Квартира у нас была хоть и старая, но большая. Три комнаты, кухня, салон и чулан размером в треть салона с окошком под потолком. В комнатах, где спали дети, кровати стояли в три яруса. Соответственно, была комната девочек и комната мальчиков. Родители с двумя совсем мелкими спали в своей спальне. Я выбросил из чулана все барахло, провел туда электричество и поселился там с Моше-Довидом и Ришей. Там как раз хватило места для Ришиной кровати, наших матрасов и железной тумбочки, куда я запирал документы, деньги на хозяйство и светские книжки. Наша одежда разместилась на вбитых в стену гвоздях. Места на две кровати не хватило, а гверет Моргенталер сказала, что если девочка будет спать на холодном полу, она не сможет родить.
Кое-как сделав квартиру пригодной для жизни, наладив быт и отведя всех к врачам, я начал искать работу. Тут все получилось на редкость удачно. Когда я демобилизовывался, расар[16]
нашего батальона вызвал меня к себе и дал рекомендательное письмо своему тестю, владельцу строительной фирмы в Иерусалиме. Тесть, седой краснолицый американец, обрадовался мне как родному, долго тряс руку, мельком взглянул на армейские сертификаты и тут же определил на объект недалеко от Иерусалима, за “зеленой чертой”. Стройка была шикарно оборудована, с полевой кухней, с кабинками для душа. Работали там евреи, русские и арабы, но все с израильскими паспортами. Никаких нелегалов. Я сам слышал, как шеф говорил “Я рабов не держу.” Тут я его и зауважал.У меня стало меньше времени, но больше денег. Вскоре удалось купить стиральную машину и микроволновую печь, заменить нагревательную колонку. Всё время, которое у меня оставалось от работы на стройке, я тратил на Моше-Довида и Ришу. Делал всё, что велели врачи: массаж, ингаляции, дренаж бронхов. Учил Ришу ориентироваться в квартире, не резаться, не ударяться о стены. Помимо слабого слуха и быстро ухудшающегося зрения, у нее были проблемы с равновесием, она часто падала. Риша перестала ходить в школу, потому что там никто не хотел ничего для нее приспосабливать.

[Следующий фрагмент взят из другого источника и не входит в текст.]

-- ==== Sys2Proof/Machine/Loops.lean ====
section
/-! DEFINITION. Servo loops (08_servo_loops.md). -/

namespace Sys2Proof.Machine

/-! Servo arithmetic (R223): results with the saturation flag -/

def i32max : Int := 2147483647
def i32min : Int := -2147483648

/-- Saturation to a signed 32-bit integer, and whether it acted. -/
def sat32 (v : Int) : Int × Bool := (clampI i32min i32max v, decide (v < i32min ∨ i32max < v))

/-- A right shift that rounds ties toward +∞. -/
def rsh (p : Int) (s : Nat) : Int := if s = 0 then p else (p + 2 ^ (s - 1)) / 2 ^ s

/-- c × x shifted by s and saturated. -/
def mulsh (c x : Int) (s : Nat) : Int × Bool := sat32 (rsh (c * x) s)

/-- |x|, 2 147 483 647 for the most negative number. -/
def abs32 (x : Int) : Int × Bool := sat32 x.natAbs

/-- The difference under MODULO (R224). -/
def wrapDiff (m : Nat) (d : Int) : Int × Bool :=
  if m = 0 then sat32 d
  else
    let r := d % (m : Int)
    (if r < (m : Int) - (m / 2 : Nat) then r else r - m, false)

/-! Fields of a loop record (R216) -/

def lpMode (r : CfgRec) : Nat := fld (r.u 8 2) 1 2
def lpDEn (r : CfgRec) : Bool := bit (r.u 8 2) 0
def lpChain (r : CfgRec) : Bool := bit (r.u 8 2) 3 && lpMode r != 0
def lpInhib (r : CfgRec) : Bool := bit (r.u 8 2) 4
def lpUnlimited (n : Nat) : Bool := n == 2147483647

/-- The gain at an error (R225). -/
def loopGain (r : CfgRec) (e : Int) : Int × Bool :=
  let (a, s0) := abs32 e
  let k := r.u 0x55 1
  let i := a.toNat / 2 ^ k
  let g (j : Nat) : Int := r.i (0x94 + 4 * j) 4
  if 32 ≤ i then (g 32, s0)
  else
    let (q, s1) := mulsh (g (i + 1) - g i) (a - (i * 2 ^ k : Nat)) k
    let (v, s2) := sat32 (g i + q)
    (v, s0 || s1 || s2)

/-! Descriptors (R217, R218) -/

structure Desc where
  addr : Nat
  fmt : Nat
  shift : Nat
  k : Nat
  z : Int
  deriving DecidableEq, Repr

def descAt (r : CfgRec) (off : Nat) : Desc := ⟨r.u off 4, r.u (off + 4) 1, r.u (off + 5) 1, r.u (off + 8) 4, r.i (off + 12) 4⟩

def Desc.size (d : Desc) : Nat := if d.fmt = 1 then 2 else 4

/-- Source to servo: value, whether the value is a number, saturation. -/
def toServo (d : Desc) (raw : Nat) : Int × Bool × Bool :=
  if d.fmt = 4 then
    if f32.finite raw then
      let p := (ofF64 (f64.conv f32 raw)).mul (ofF64 (f64.conv f32 d.k))
      let (x, s) := sat32 (p.roundAt 0 + d.z)
      (x, true, s)
    else (0, false, false)
  else
    let (x, s) := sat32 (signed (8 * d.size) raw * 2 ^ d.shift + d.z)
    (x, true, s)

/-- A REAL sink: y × K + Z rounded once, saturated to the largest finite numbers. -/
def realSink (d : Desc) (y : Int) : Nat × Bool :=
  let v := (Dy.mul ⟨y, 0⟩ (ofF64 (f64.conv f32 d.k))).add ⟨d.z, 0⟩
  let b := v.f32
  if f32.finite b then (b, false) else ((if v.m < 0 then 0xFF7FFFFF else 0x7F7FFFFF), true)

/-- Servo to sink: the field's bits and saturation. -/
def toSink (d : Desc) (y : Int) : Nat × Bool :=
  if d.fmt = 4 then realSink d y
  else
    let w := 8 * d.size
    let v := rsh y d.shift + d.z
    let c := clampI (-(2 ^ (w - 1) : Nat)) ((2 ^ (w - 1) : Nat) - 1) v
    (unsigned w c, decide (c ≠ v))

/-- The servo value of a sink's field (R218, R234). -/
def fromSink (d : Desc) (raw : Nat) : Int :=
  if d.fmt = 4 then
    let k := ofF64 (f64.conv f32 d.k)
    if k.m = 0 ∨ f32.finite raw = false then 0
    else
      let x := (ofF64 (f64.conv f32 raw)).add ⟨-d.z, 0⟩
      let n := if k.m < 0 then -x.m else x.m
      let e := x.e - k.e
      (sat32 (if 0 ≤ e then rneInt (n * 2 ^ e.toNat) k.m.natAbs else rneInt n (k.m.natAbs * 2 ^ (-e).toNat))).1
  else (sat32 ((signed (8 * d.size) raw - d.z) * 2 ^ d.shift)).1

/-- A source that loops, or tasks and loops, write: LOOP, MOTION, the transmit part of CAN, the lane bytes of SAFE. -/
def laneWritten (a : Nat) : Bool :=
  match a / 2 ^ 28 with
  | 5 => decide (0x6800 ≤ a % 0x8000)
  | 6 => true
  | 7 => true
  | 8 => decide (0x200 ≤ a % 2 ^ 28)
  | _ => false

/-- Where a source is read: what the lane writes as it stood at the last cut-off (R138, R139, R215; log entry 124), the input areas as
they swapped. -/
def srcMem (v : Lane) (a : Nat) : Mem := if laneWritten a then v.frozen else v.img

/-- A source as a loop sees it: value, good, saturation (R218, R230). -/
def readSrc (s : State) (l : LaneId) (r : CfgRec) (off : Nat) : Int × Bool × Bool :=
  let d := descAt r off
  let m := srcMem (s.lane l) d.addr
  let (x, num, sat) := toServo d (m.rdU d.addr d.size)
  (x, num && srcGood s m d.addr d.size, sat)

/-- What a loop reads in step 1 and 2 of R236. -/
structure LoopIn where
  sp : Int := 0
  spOk : Bool := true
  fb : Int := 0
  fbOk : Bool := true
  xff : Int := 0
  ffOk : Bool := true
  sat : Bool := false
  inh : Bool := false
  man : Int := 0
  req : Nat := 0
  seq : Nat := 0
  deriving DecidableEq, Repr

def loopCmd (n : Nat) : Nat := aLOOP + 32 * n
def loopStatus (n : Nat) : Nat := aLOOP + 0x1000 + 32 * n

def inhibited (s : State) (l : LaneId) (r : CfgRec) : Bool :=
  let a := r.u 0x4C 4
  let m := srcMem (s.lane l) a
  lpInhib r && (m.rdU a 1 != 0 || !srcGood s m a 1)

def loopIn (s : State) (l : LaneId) (r : CfgRec) (c : LoopSt) : LoopIn :=
  let v := s.lane l
  let (sp, spOk, s1) := readSrc s l r 0x0C
  let (fb, fbOk, s2) := readSrc s l r 0x1C
  let (x, ffOk, s3) :=
    if lpMode r = 0 then (0, true, false)
    else if lpChain r then ((chainOf v (r.u 0x2C 4 % 16)).xff, true, false)
    else readSrc s l r 0x2C
  let a := loopCmd r.inst
  { sp := sp, spOk := spOk, fb := if fbOk then fb else c.fb, fbOk := fbOk, xff := if ffOk then x else c.xff, ffOk := ffOk,
    sat := s1 || s2 || s3, inh := inhibited s l r, man := v.frozen.rdI (a + 8) 4, req := v.frozen.rdU (a + 0x0C) 1,
    seq := v.frozen.rdU (a + 0x0D) 1 }

/-! The control law (R224 to R229) -/

/-- Terms of the law before the integrator. -/
structure Terms where
  e : Int := 0
  up : Int := 0
  d : Int := 0
  ud : Int := 0
  uff : Int := 0
  /-- saturation in e, u_p and u_ff; in the derivative; in u_d of a frozen D -/
  satE : Bool := false
  satD : Bool := false
  satT : Bool := false
  deriving DecidableEq, Repr

/-- e, u_p, D, u_d and u_ff (R224, R225, R227, R228). -/
def loopTerms (r : CfgRec) (c : LoopSt) (i : LoopIn) : Terms :=
  let m := r.u 0x8C 4
  let xff := if lpMode r = 0 then 0 else i.xff
  let (spx, s0) := if lpMode r = 2 then sat32 (i.sp + xff) else (i.sp, false)
  let (e, s1) := wrapDiff m (spx - i.fb)
  let (g, s2) := loopGain r e
  let (up, s3) := mulsh g e (r.u 0x54 1)
  let (d0, s4) := wrapDiff m (c.fb - i.fb)
  let (dd, s5) := sat32 (d0 - c.d)
  let (f, s6) := mulsh (r.u 0x64 4) dd (r.u 0x58 1)
  let (d1, s7) := sat32 (c.d + f)
  let (ud, s8) := mulsh (r.i 0x60 4) d1 (r.u 0x57 1)
  let (uff, s9) :=
    if lpMode r = 1 then mulsh (r.i 0x68 4) xff (r.u 0x59 1)
    else if lpMode r = 2 then mulsh (r.i 0x68 4) spx (r.u 0x59 1)
    else (0, false)
  let satE := s0 || s1 || s2 || s3 || s9
  if lpDEn r then ⟨e, up, d1, ud, uff, satE, s4 || s5 || s6 || s7 || s8, (mulsh (r.i 0x60 4) c.d (r.u 0x57 1)).2⟩
  else ⟨e, up, 0, 0, uff, satE, false, false⟩

/-- NUM_SAT of the terms (R221): of e, u_p and u_ff while the sources are good; of the derivative as its state stands. -/
def termSat (t : Terms) (good frozen : Bool) : Bool := (good && t.satE) || (if frozen then t.satT else t.satD)

/-- Output bits SAT_HI, SAT_LO, RATE_LIM, AW_HOLD. -/
structure OutBits where
  hi : Bool := false
  lo : Bool := false
  rate : Bool := false
  aw : Bool := false
  deriving DecidableEq, Repr

/-- y = clamp(limit(v)) against the previous output (R229). -/
def limitOut (r : CfgRec) (y v : Int) : Int × OutBits :=
  let v1 := if lpUnlimited (r.u 0x80 4) then v else max v (y - r.u 0x80 4)
  let v2 := if lpUnlimited (r.u 0x7C 4) then v1 else min v1 (y + r.u 0x7C 4)
  let out := clampI (r.i 0x74 4) (r.i 0x78 4) v2
  (out, { hi := decide (r.i 0x78 4 < v2), lo := decide (v2 < r.i 0x74 4), rate := v2 != v })

/-- Integration and output of a CLOSED loop (R226, R229): I, y, the output bits and saturation. -/
def loopLaw (r : CfgRec) (c : LoopSt) (t : Terms) : Int × Int × OutBits × Bool :=
  let (di, s1) := mulsh (r.i 0x5C 4) t.e (r.u 0x56 1)
  let (v0, s2) := sat32 (t.up + c.i + di + t.ud + t.uff)
  let up := decide (0 < di) && (decide (r.i 0x78 4 < v0) || (!lpUnlimited (r.u 0x7C 4) && decide (r.u 0x7C 4 < v0 - c.y)))
  let dn := decide (di < 0) && (decide (v0 < r.i 0x74 4) || (!lpUnlimited (r.u 0x80 4) && decide (r.u 0x80 4 < c.y - v0)))
  let i := clampI (r.i 0x6C 4) (r.i 0x70 4) (c.i + if up || dn then 0 else di)
  let (v, s3) := sat32 (t.up + i + t.ud + t.uff)
  let (y, b) := limitOut r c.y v
  (i, y, { b with aw := up || dn }, s1 || s2 || s3)

/-! States (R233 to R239) -/

/-- What a pass reports (R238, R243). -/
inductive LoopEv where
  | trip (cause before : Nat)
  | moved (code kind no before after : Nat)
  | refused (kind no before req : Nat)
  | discard
  deriving DecidableEq, Repr

def LoopPhase.code : LoopPhase → Nat
  | .open_ => 0
  | .closing => 1
  | .closed => 2
  | .tripped => 3
  | .parked => 4

/-- A loop within a pass: its state, what it reports, whether it entered CLOSING now. -/
structure LoopRun where
  c : LoopSt
  evs : List LoopEv := []
  entered : Bool := false
  deriving DecidableEq, Repr

/-- A trip with its output (R233). -/
def tripLoop (r : CfgRec) (cause : Nat) (yPrev : Int) (x : LoopRun) : LoopRun :=
  let y := match r.u 0x0A 1 with
    | 0 => yPrev
    | 1 => 0
    | _ => r.i 0x90 4
  { c := { x.c with st := .tripped, cause := cause, y := y, held := false },
    evs := x.evs ++ (if x.c.st = .open_ then [.discard] else []) ++ [.trip cause x.c.st.code] }

/-- A mode request (R234): 1 open, 2 close, 3 reset; whether the transition was made. -/
def loopRequest (i : LoopIn) (kind no req : Nat) (x : LoopRun) : LoopRun × Bool :=
  let go (p : LoopPhase) (c : LoopSt) (code : Nat) (entered : Bool) : LoopRun × Bool :=
    ({ c := { c with st := p }, evs := x.evs ++ (if x.c.st = .open_ then [.discard] else []) ++
        [.moved code kind no x.c.st.code p.code], entered := entered }, true)
  let no_ : LoopRun × Bool := ({ x with evs := x.evs ++ [.refused kind no x.c.st.code req] }, false)
  match req, x.c.st with
  | 1, .closing => go .open_ { x.c with held := true } 0x12 false
  | 1, .closed => go .open_ { x.c with held := true } 0x12 false
  | 2, .open_ => if !i.inh && i.spOk && i.fbOk then go .closing { x.c with fe := 0, held := false } 0x10 true else no_
  | 3, .tripped => if i.inh then no_ else go .open_ { x.c with cause := 0, held := true } 0x13 false
  | _, _ => no_

/-- Step 5 in a running station: the output for the resulting state; the output bits and saturation (R229, R233 to R235). A MAN that
differs ends OPEN_HELD in the very tick of an open or reset request too (log entry 154). -/
def loopOutput (r : CfgRec) (i : LoopIn) (t : Terms) (yPrev : Int) (x : LoopRun) : LoopRun × OutBits × Bool :=
  let c := { x.c with y := yPrev }
  match x.c.st with
  | .tripped => (x, {}, false)
  | .open_ =>
    let held := c.held && i.man == c.man
    if held then ({ x with c := { c with d := t.d, held := true } }, {}, false)
    else
      let (y, b) := limitOut r yPrev i.man
      ({ x with c := { c with d := t.d, y := y, held := false } }, b, false)
  | .closing =>
    if x.entered then
      let (v, s1) := sat32 (yPrev - t.up - t.ud - t.uff)
      ({ x with c := { c with d := t.d, i := clampI (r.i 0x6C 4) (r.i 0x70 4) v } }, {}, s1)
    else
      let x : LoopRun := { x with evs := x.evs ++ [LoopEv.moved 0x11 0 0 1 2] }
      if i.spOk && i.fbOk then
        let (n, y, b, s1) := loopLaw r c t
        ({ x with c := { c with st := .closed, d := t.d, i := n, y := y } }, b, s1)
      else ({ x with c := { c with st := .closed } }, {}, false)
  | p =>
    if i.spOk && i.fbOk || p == .parked then
      let (n, y, b, s1) := loopLaw r c t
      ({ x with c := { c with d := t.d, i := n, y := y } }, b, s1)
    else ({ x with c := c }, {}, false)

/-- Step 6: supervision of R230 and R231. -/
def loopSupervise (r : CfgRec) (i : LoopIn) (yPrev : Int) (x : LoopRun) : LoopRun :=
  let good := i.spOk && i.fbOk
  let x := if good then { x with c := { x.c with qb := 0 } } else x
  if x.c.st != .closed then x
  else if !good then
    let q := min (x.c.qb + 1) 65535
    let x := { x with c := { x.c with qb := q } }
    if r.u 0x8A 2 ≤ q then tripLoop r 2 yPrev x else x
  else
    let f := if (r.u 0x84 4 : Int) < (abs32 x.c.e).1 then min (x.c.fe + 1) 65535 else 0
    let x := { x with c := { x.c with fe := f } }
    if r.u 0x88 2 ≠ 0 ∧ r.u 0x88 2 ≤ f then tripLoop r 1 yPrev x else x

/-- Who asks in a pass: the program's level, INIT_CLOSE, then the hosts' requests. -/
structure LoopAsks where
  level : Nat := 0
  hosts : List LoopAsk := []
  deriving DecidableEq, Repr

/-- Step 4 (R237): the program's request, then the hosts'; each host with its outcome. -/
def loopRequests (r : CfgRec) (i : LoopIn) (q : LoopAsks) (x : LoopRun) : LoopRun × List (LoopAsk × Bool × Nat) :=
  let (x, init) := if x.c.initReq then ((loopRequest i 1 q.level 2 { x with c := { x.c with initReq := false } }).1, true) else (x, false)
  let prog := bit (r.u 8 2) 7 && i.seq != x.c.seq && decide (1 ≤ i.req ∧ i.req ≤ 3)
  let x := if prog then (loopRequest i 1 q.level i.req x).1 else x
  let x := { x with c := { x.c with seq := i.seq } }
  q.hosts.foldl (fun (a : LoopRun × List (LoopAsk × Bool × Nat)) h =>
    if init || prog then
      ({ a.1 with evs := a.1.evs ++ [.refused 2 h.part a.1.c.st.code (h.mode + 1)] }, a.2 ++ [(h, false, a.1.c.st.code)])
    else
      let (y, ok) := loopRequest i 2 h.part (h.mode + 1) a.1
      (y, a.2 ++ [(h, ok, y.c.st.code)])) (x, [])

def loopStat (i : LoopIn) (b : OutBits) (numSat mx held staged : Bool) : Nat :=
  maskOf [b.hi, b.lo, b.rate, b.aw, numSat, !i.spOk, !i.fbOk, !i.ffOk, mx, held, staged]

Я не стал с ними ругаться. Диплома о среднем образовании они все равно не дают. Так зачем туда ходить? Она целыми днями сидела у себя за занавеской (я повесил там очень сильную лампу), читала книжки крупным шрифтом, добытые гверет Моргенталер по внутрибиблиотечному обмену и вязала крючком на ощупь. Даже на кухню выйти боялась.
Я поздно приходил со стройки, валился с ног от усталости, но мой коллектив не спал. Они целый день меня ждали. В социальной службе мне сказали, что для успешной реабилитации на каждого ребенка-инвалида должно быть двое взрослых, чтобы один зарабатывал, а другой вплотную занимался лечением и обучением. Я рассказывал свою ситуацию в надежде, что мне чем-то помогут. Видя, что этого не будет, быстро заканчивал разговор и уходил.
Насколько меня хватит? Будет ли у меня когда-нибудь своя семья, жена, дети? На протяжении многих поколений в нашем “элитном” роду женились только на своих, двоюродных и троюродных, на сыновьях и дочерях знатоков Торы. Никаких ремесленников, торговцев, Боже упаси, прозелитов. И что? Буквально в каждой семье в нашем клане есть ребенок с тяжелыми медицинскими проблемами, а часто и не один. Мне в медицинском центре все про гены объяснили. Имею ли я право передавать гены, которые заставят моих детей болеть и страдать? Хотя, скорее всего, этот вопрос так и останется для меня неактуальным. Девушка из общины не пойдет за меня потому, что я не хочу жить той жизнью и осквернен службой в армии сионистского государства. В светском мире я тоже никому не нужен – без денег, без образования, без жилья, с больными братом и сестрой. Девушки хотят, чтобы у мужчины было много денег и мало проблем. В отличие от неудачников, которые любят брюзжать на эту тему, я говорю об этом совершенно спокойно, без тени осуждения. Я же хочу, чтобы моя сестра жила хорошо, так почему другим нельзя?
Через какое-то время я уже перестал задумываться о будущем. Разве может задумываться бульдозер “Катерпиллар”? Я превращался в тяжелую, неповоротливую машину, закованную в броню недоверия, упорно ползущую по прямой линии, перемалывая на своем пути все препятствия. А что мне еще оставалось?